/-- Settles O25: HASH leaves the finished context of its data and the digest in OUT. -/
theorem hashCompletes : Obligations.HashCompletes := by
  intro data s hfits
  rw [exec_hash_of_fits s hfits, digest_eq_ser]
  rfl

/-! ### The streamed digest (R92, R123) -/

theorem execAll_cons_of_next {i : Instr} {s t : State} (is : List Instr) (h : exec i s = .next t) :
    execAll (i :: is) s = execAll is t := by
  simp only [execAll, h]

theorem execAll_singleton_of_next {i : Instr} {s t : State} (h : exec i s = .next t) : execAll [i] s = .next t :=
  execAll_cons_of_next [] h

/-- The count after an absorption that stays below 2^61 does not wrap. -/
theorem absorb_total_toNat (P : Params) (c : Ctx) (data : List Byte) (h : c.total.toNat + data.length < 2 ^ 61) :
    (absorb P c data).total.toNat = c.total.toNat + data.length := by
  rw [absorb_total, BitVec.toNat_add, BitVec.toNat_ofNat, Nat.add_mod_mod, Nat.mod_eq_of_lt (by omega)]

/-- UPDATEs and a FINAL leave what the FINAL alone leaves once all the pieces are absorbed. -/
theorem execAll_updates_final (pieces : List (List Byte)) (s : State) (hphase : s.phase ≠ .fin)
    (hfits : s.total.toNat + pieces.flatten.length < 2 ^ 61) :
    execAll (pieces.map Instr.update ++ [Instr.final]) s =
      exec .final (s.setCtx (absorb Config.params s.ctx pieces.flatten)) := by
  induction pieces generalizing s with
  | nil =>
    rw [List.flatten_nil, absorb_nil, State.setCtx_self, exec_final_of_phase_ne_fin hphase]
    exact execAll_singleton_of_next (exec_final_of_phase_ne_fin hphase)
  | cons piece pieces ih =>
    rw [List.flatten_cons, List.length_append] at hfits
    have htotal := absorb_total_toNat Config.params s.ctx piece (by simp; omega)
    rw [State.ctx_total] at htotal
    rw [List.map_cons, List.cons_append, execAll_cons_of_next _ (exec_update_of_fits hphase (by omega)),
      ih _ (by simp) (by rw [State.complete_total, State.setPhase_total, State.setCtx_total, htotal]; omega),
      List.flatten_cons, ← absorb_append,
      exec_final_of_phase_ne_fin (by simp), exec_final_of_phase_ne_fin (by simpa using hphase)]
    rfl

/-- Settles O26: after INIT the pieces are absorbed into the fresh context, and FINAL finishes it as HASH does. -/
theorem streamedDigestIsOneShotDigest : Obligations.StreamedDigestIsOneShotDigest := by
  intro pieces s hfits
  refine ⟨_, ?_, exec_hash_of_fits s hfits⟩
  rw [Pseudo.expand, List.append_assoc, List.singleton_append, execAll_cons_of_next _ (exec_init_eq s),
    execAll_updates_final pieces _ (by simp) (by simpa using hfits), exec_final_of_phase_ne_fin (by simp),
    ← finish_absorb_fresh]
  rfl

end Sys2Proof.Machine
end

section
/-! Digest verification (42_digest_verify.md): the comparator is equality (R140), so CTEQ (R142) and VDIGEST (R143) tell
it. -/

namespace Sys2Proof.Machine

/-- Settles O29: the accumulated differences vanish exactly on equal operands. -/
theorem comparatorIsEquality : Obligations.ComparatorIsEquality := cteq_eq_true_iff

theorem cteq_eq_decide (a b : Hash) : cteq a b = decide (a = b) := by
  rw [Bool.eq_iff_iff, cteq_eq_true_iff, decide_eq_true_iff]

theorem exec_cteq_eq (a b : Hash) (s : State) : exec (.cteq a b) s = .next (s.complete (cteq a b)) := rfl

/-- Settles O30: CTEQ completes with the comparator's value. -/
theorem cteqCompletes : Obligations.CteqCompletes := by
  intro a b s
  rw [exec_cteq_eq, cteq_eq_decide]
  rfl

theorem exec_vdigest_of_fits (exp : Hash) {data : List Byte} (s : State) (h : data.length < 2 ^ 61) :
    exec (.vdigest exp data) s = .next (((s.setCtx (finishedCtx Config.params data)).setPhase .fin).complete
      (cteq (digest Config.params data) exp)) := by
  rw [exec_vdigest_eq, ← finish_absorb_fresh]
  obtain ⟨hlong, _⟩ | ⟨_, e⟩ := execVdigestWith_cases Config.params exp data s
  · omega
  · exact e

/-- Settles O31: VDIGEST leaves the finished context of its data and compares the digest. -/
theorem vdigestCompletes : Obligations.VdigestCompletes := by
  intro exp data s hfits
  rw [exec_vdigest_of_fits exp s hfits, cteq_eq_decide, digest_eq_ser]
  rfl

/-- Settles O32: HASH leaves in OUT the digest that VDIGEST computes again. -/
theorem digestRoundTripVerifies : Obligations.DigestRoundTripVerifies := by
  intro data s t hfits hhash
  obtain rfl := next_state_unique hhash (exec_hash_of_fits s hfits)
  exact ⟨_, exec_vdigest_of_fits _ _ hfits, by simp, rfl⟩

end Sys2Proof.Machine
end

section
/-! The Proof-of-Work Engine (43_pow_engine.md): the predicate and its commands LZCHK and VPOW, one attempt of MINE, the
function `mine` (R156), and the run of the machine through a MINE. -/

namespace Sys2Proof.Machine
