-- ==== Sys2Proof/Laws/Step.lean ====
section
/-! SUPPORT. What an operation answers in terms of the shared operations, what the micro-steps of the engine do, and the
inversion of a tick: said once, so that no proof about ticks unfolds `step`. -/

namespace Sys2Proof.Machine

/-! ## Operations -/

@[simp] theorem exec_init (a : Arg) (s : State) : exec (.init a) s =
    .next (State.respond { s with listening := false, head := 0, count := 0, lost := 0, pending := 1, last := 1 } true 0) :=
  rfl
@[simp] theorem exec_enable (a : Arg) (s : State) :
    exec (.enable a) s = .next (State.respond { s with listening := true } true 0) := rfl
@[simp] theorem exec_disable (a : Arg) (s : State) :
    exec (.disable a) s = .next (State.respond { s with listening := false } true 0) := rfl
@[simp] theorem exec_available (a : Arg) (s : State) :
    exec (.available a) s = .next (s.respond true (s.count.setWidth 32)) := rfl
@[simp] theorem exec_lost (a : Arg) (s : State) : exec (.lost a) s = .next (s.respond true s.lost) := rfl
@[simp] theorem exec_resetLost (a : Arg) (s : State) :
    exec (.resetLost a) s = .next (State.respond { s with lost := 0 } true 0) := rfl
@[simp] theorem exec_setGain (sel : Arg) (s : State) :
    exec (.setGain sel) s = .next ((s.setPending sel).respond true 0) := rfl
@[simp] theorem exec_powerDown (a : Arg) (s : State) :
    exec (.powerDown a) s = .next (State.respond { s with sck := true } true 0) := rfl
@[simp] theorem exec_powerUp (a : Arg) (s : State) : exec (.powerUp a) s =
    .next (State.respond { s with last := if s.sck then 1 else s.last, sck := false } true 0) := rfl
@[simp] theorem exec_reserved10 (a : Arg) (s : State) : exec (.reserved10 a) s = .next (s.respond false 0) := rfl
@[simp] theorem exec_reserved11 (a : Arg) (s : State) : exec (.reserved11 a) s = .next (s.respond false 0) := rfl
@[simp] theorem exec_reserved12 (a : Arg) (s : State) : exec (.reserved12 a) s = .next (s.respond false 0) := rfl
@[simp] theorem exec_reserved13 (a : Arg) (s : State) : exec (.reserved13 a) s = .next (s.respond false 0) := rfl
@[simp] theorem exec_reserved14 (a : Arg) (s : State) : exec (.reserved14 a) s = .next (s.respond false 0) := rfl
@[simp] theorem exec_reserved15 (a : Arg) (s : State) : exec (.reserved15 a) s = .next (s.respond false 0) := rfl
@[simp] theorem exec_handler (s : State) : exec .handler s = .next s.handlerEntry := rfl

/-- Everything `READ` can do (R128). -/
theorem exec_read_cases (a : Arg) (s : State) :
    (s.count ≠ 0 ∧ exec (.read a) s = .next (State.respond
      { s with head := nextSlot s.head, count := s.count - 1 } true (s.slot s.head))) ∨
    (s.count = 0 ∧ s.now.dout = false ∧ exec (.read a) s = .next (s.convStart .fg)) ∨
    (s.count = 0 ∧ s.now.dout = true ∧ exec (.read a) s = .next (s.respond false 0)) := by
  show _ ∧ execRead a s = _ ∨ _ ∧ _ ∧ execRead a s = _ ∨ _ ∧ _ ∧ execRead a s = _
  unfold execRead
  rcases s.pop_cases with ⟨h, e⟩ | ⟨h, e⟩
  · right
    cases hd : s.now.dout with
    | false => left; refine ⟨h, rfl, ?_⟩; simp [e]
    | true => right; refine ⟨h, rfl, ?_⟩; simp [e]
  · left; refine ⟨h, ?_⟩; simp [e]

/-! ## Inputs -/

theorem State.inputAt_congr {s t : State} (h : t.inputs = s.inputs) (h' : t.tick = s.tick) (j : Nat) :
    t.inputAt j = s.inputAt j := by
  simp only [State.inputAt, h, h']

theorem State.now_congr {s t : State} (h : t.inputs = s.inputs) (h' : t.tick = s.tick) : t.now = s.now :=
  State.inputAt_congr h h' 0

@[simp] theorem beginTick_now (s : State) : (beginTick s).now = s.now := State.now_congr rfl rfl

/-- A tick uses up one tick's inputs. -/
theorem State.inputAt_of_tail {s t : State} (h : t.inputs = s.inputs.tail) (h' : t.tick = s.tick + 1) (j : Nat) :
    t.inputAt j = s.inputAt (j + 1) := by
  have e : s.tick + 1 + j = s.tick + (j + 1) := by omega
  simp only [State.inputAt, h, h', List.drop_tail, e]

@[simp] theorem endTick_inputAt (s t : State) (j : Nat) : (endTick s t).inputAt j = s.inputAt (j + 1) :=
  State.inputAt_of_tail rfl rfl j

/-- The inputs listed first are those of this tick. -/
theorem State.now_of_cons {s : State} {i : TickInput} {rest : List TickInput} (h : s.inputs = i :: rest) : s.now = i := by
  simp [State.now, State.inputAt, h]

/-! ## The micro-steps of the engine -/

theorem convLow_cases (s : State) :
    (s.pulse.toNat + 1 < 24 + s.pending.toNat ∧
      convLow s = { s with pulse := s.pulse + 1, sck := true, eng := .high }) ∨
    (24 + s.pending.toNat ≤ s.pulse.toNat + 1 ∧ convLow s = convFinish s) := by
  unfold convLow pulsesOf
  simp only [Config.dataBits]
  by_cases h : s.pulse.toNat + 1 < 24 + s.pending.toNat
  · left; exact ⟨h, if_pos h⟩
  · right; exact ⟨by omega, if_neg h⟩

theorem convFinish_cases (s : State) :
    (s.origin = .fg ∧ convFinish s = s.convReturn.respond true s.sample) ∨
    (s.origin = .irq ∧ s.listening = true ∧ convFinish s = s.convReturn.push s.sample) ∨
    (s.origin = .irq ∧ s.listening = false ∧ convFinish s = s.convReturn) := by
  unfold convFinish
  cases ho : s.origin with
  | fg => left; exact ⟨rfl, rfl⟩
  | irq =>
    cases hl : s.listening with
    | true => right; left; exact ⟨rfl, rfl, rfl⟩
    | false => right; right; exact ⟨rfl, rfl, rfl⟩

/-- A push looks at no input. -/
theorem State.push_withInputs (s : State) (v : Word) (x : List TickInput) :
    State.push { s with inputs := x } v = { s.push v with inputs := x } := by
  rcases s.push_cases v with ⟨h, e⟩ | ⟨h, e⟩
  · rw [e]; exact if_pos h
  · rw [e]; exact if_neg (Nat.not_lt.2 h)

/-- The low tick looks at no input. -/
theorem convLow_inputs (s : State) (x : List TickInput) :
    convLow { s with inputs := x } = { convLow s with inputs := x } := by
  rcases convLow_cases s with ⟨h, e⟩ | ⟨h, e⟩
  · rw [e]; exact if_pos h
  · have e' : convLow { s with inputs := x } = convFinish { s with inputs := x } := if_neg (Nat.not_lt.2 h)
    rw [e, e']
    rcases convFinish_cases s with ⟨ho, e⟩ | ⟨ho, hl, e⟩ | ⟨ho, hl, e⟩ <;> rw [e]
    · simp [convFinish, ho]; rfl
    · have : convFinish { s with inputs := x } = State.push { s.convReturn with inputs := x } s.sample := by
        simp [convFinish, ho, hl]; rfl
      rw [this, State.push_withInputs]
    · simp [convFinish, ho, hl]; rfl
theorem State.finishing_iff (s : State) :
    s.finishing = true ↔ s.eng = .low ∧ 24 + s.pending.toNat ≤ s.pulse.toNat + 1 := by
  simp only [State.finishing, Bool.and_eq_true, decide_eq_true_eq, Bool.not_eq_true', decide_eq_false_iff_not,
    Nat.not_lt]

/-- With the engine running, no event stands at the end of the tick (R173). -/
theorem evtPendNext_busy (s : State) {t : State} (h : t.eng ≠ .idle) : evtPendNext s t = false := by
  simp [evtPendNext, State.notifyEn, h]

/-! ## The inversion of a tick -/

/-- Everything a tick can do (R181): which activity it was and what state it left. -/
theorem step_cases {s t : State} (h : step s = .next t) :
    (s.now.rstN = false ∧ t = hardReset s) ∨
    (s.now.rstN = true ∧ s.eng = .high ∧ t = endTick s (convHigh (beginTick s))) ∨
    (s.now.rstN = true ∧ s.eng = .low ∧ t = endTick s (convLow (beginTick s))) ∨
    (s.now.rstN = true ∧ s.eng = .idle ∧ ∃ i u, activity s = .run i ∧ exec i (beginTick s) = .next u ∧ t = endTick s u) ∨
    (s.now.rstN = true ∧ s.eng = .idle ∧ activity s = .nothing ∧ t = endTick s (beginTick s)) := by
  unfold step at h
  cases hr : s.now.rstN with
  | false => left; simp [hr] at h; exact ⟨rfl, h.symm⟩
  | true =>
    right
    simp only [hr, if_true] at h
    cases he : s.eng with
    | high => left; simp [activity, he] at h; exact ⟨rfl, rfl, h.symm⟩
    | low => right; left; simp [activity, he] at h; exact ⟨rfl, rfl, h.symm⟩
    | idle =>
      right; right
      cases ha : activity s with
      | convHigh => exfalso; simp only [activity, he] at ha; split at ha <;> [skip; split at ha] <;> simp at ha
      | convLow => exfalso; simp only [activity, he] at ha; split at ha <;> [skip; split at ha] <;> simp at ha
      | nothing => right; simp [ha] at h; exact ⟨rfl, rfl, rfl, h.symm⟩
      | run i =>
        left
        simp only [ha] at h
        refine ⟨rfl, rfl, i, ?_⟩
        cases hx : exec i (beginTick s) with
        | next u => exact ⟨u, rfl, rfl, by simpa [hx, endOperation, eq_comm] using h⟩
        | fault f => cases f
        | refused r => simp [hx, endOperation] at h

/-- Which operation an idle tick runs (R182, R185). -/
theorem activity_run_iff {s : State} (he : s.eng = .idle) (i : Instr) :
    activity s = .run i ↔
      (s.evtPend = true ∧ i = .handler) ∨
      (s.evtPend = false ∧ s.now.cmdValid = true ∧ decodeWord s.now.cmdWord = i) := by
  simp only [activity, he]
  cases s.evtPend <;> cases s.now.cmdValid <;> simp [eq_comm]

/-- An accepted command's tick. -/
theorem step_of_accepts {s u : State} {i : Instr} (h : Accepts s i) (hx : exec i (beginTick s) = .next u) :
    step s = .next (endTick s u) := by
  obtain ⟨hr, hv, hc, hd⟩ := h
  simp only [State.cmdReady, Bool.and_eq_true, decide_eq_true_eq, Bool.not_eq_true'] at hc
  simp [step, hr, (activity_run_iff hc.1 i).2 (.inr ⟨hc.2, hv, hd⟩), hx, endOperation]

/-- A dispatching tick (R174). -/
theorem step_of_dispatch {s : State} (hr : s.now.rstN = true) (he : s.eng = .idle) (hp : s.evtPend = true) :
    step s = .next (endTick s (beginTick s).handlerEntry) := by
  simp [step, hr, (activity_run_iff he .handler).2 (.inl ⟨hp, rfl⟩), endOperation]

theorem step_of_high {s : State} (hr : s.now.rstN = true) (he : s.eng = .high) :
    step s = .next (endTick s (convHigh (beginTick s))) := by
  simp [step, hr, activity, he]

theorem step_of_low {s : State} (hr : s.now.rstN = true) (he : s.eng = .low) :
    step s = .next (endTick s (convLow (beginTick s))) := by
  simp [step, hr, activity, he]

/-! ## Runs -/

theorem ticks_succ {s t : State} (h : step s = .next t) (k : Nat) : ticks (k + 1) s = ticks k t := by
  simp [ticks, h]

/-- A run is a run after a run. -/
theorem ticks_add {s t : State} {j : Nat} (k : Nat) (h : ticks j s = .next t) : ticks (j + k) s = ticks k t := by
  induction j generalizing s with
  | zero => simp only [ticks, Host.Outcome.next.injEq] at h; simp [h]
  | succ j ih =>
    rw [show j + 1 + k = (j + k) + 1 by omega]
    simp only [ticks] at h ⊢
    cases hs : step s with
    | next u => simp only [hs] at h ⊢; exact ih h
    | fault f => cases f
    | refused r => simp [hs] at h

/-- The model's run is the host's. -/
theorem ticks_eq_run (k : Nat) (s : State) : ticks k s = Host.Core.run
    { State := State, Fault := Fault, Refusal := Refusal, step := step, reset := State.reset } k s := by
  induction k generalizing s with
  | zero => rfl
  | succ k ih =>
    simp only [ticks, Host.Core.run]
    cases step s with
    | next t => exact ih t
    | fault f => rfl
    | refused r => rfl

end Sys2Proof.Machine
end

— Exercise —
Print only the lines from the top of the data above down to the line holding "List Instr) (h", inclusive.

— Solution to this problem —
/-- Settles O25: HASH leaves the finished context of its data and the digest in OUT. -/
theorem hashCompletes : Obligations.HashCompletes := by
  intro data s hfits
  rw [exec_hash_of_fits s hfits, digest_eq_ser]
  rfl

/-! ### The streamed digest (R92, R123) -/

theorem execAll_cons_of_next {i : Instr} {s t : State} (is : List Instr) (h : exec i s = .next t) :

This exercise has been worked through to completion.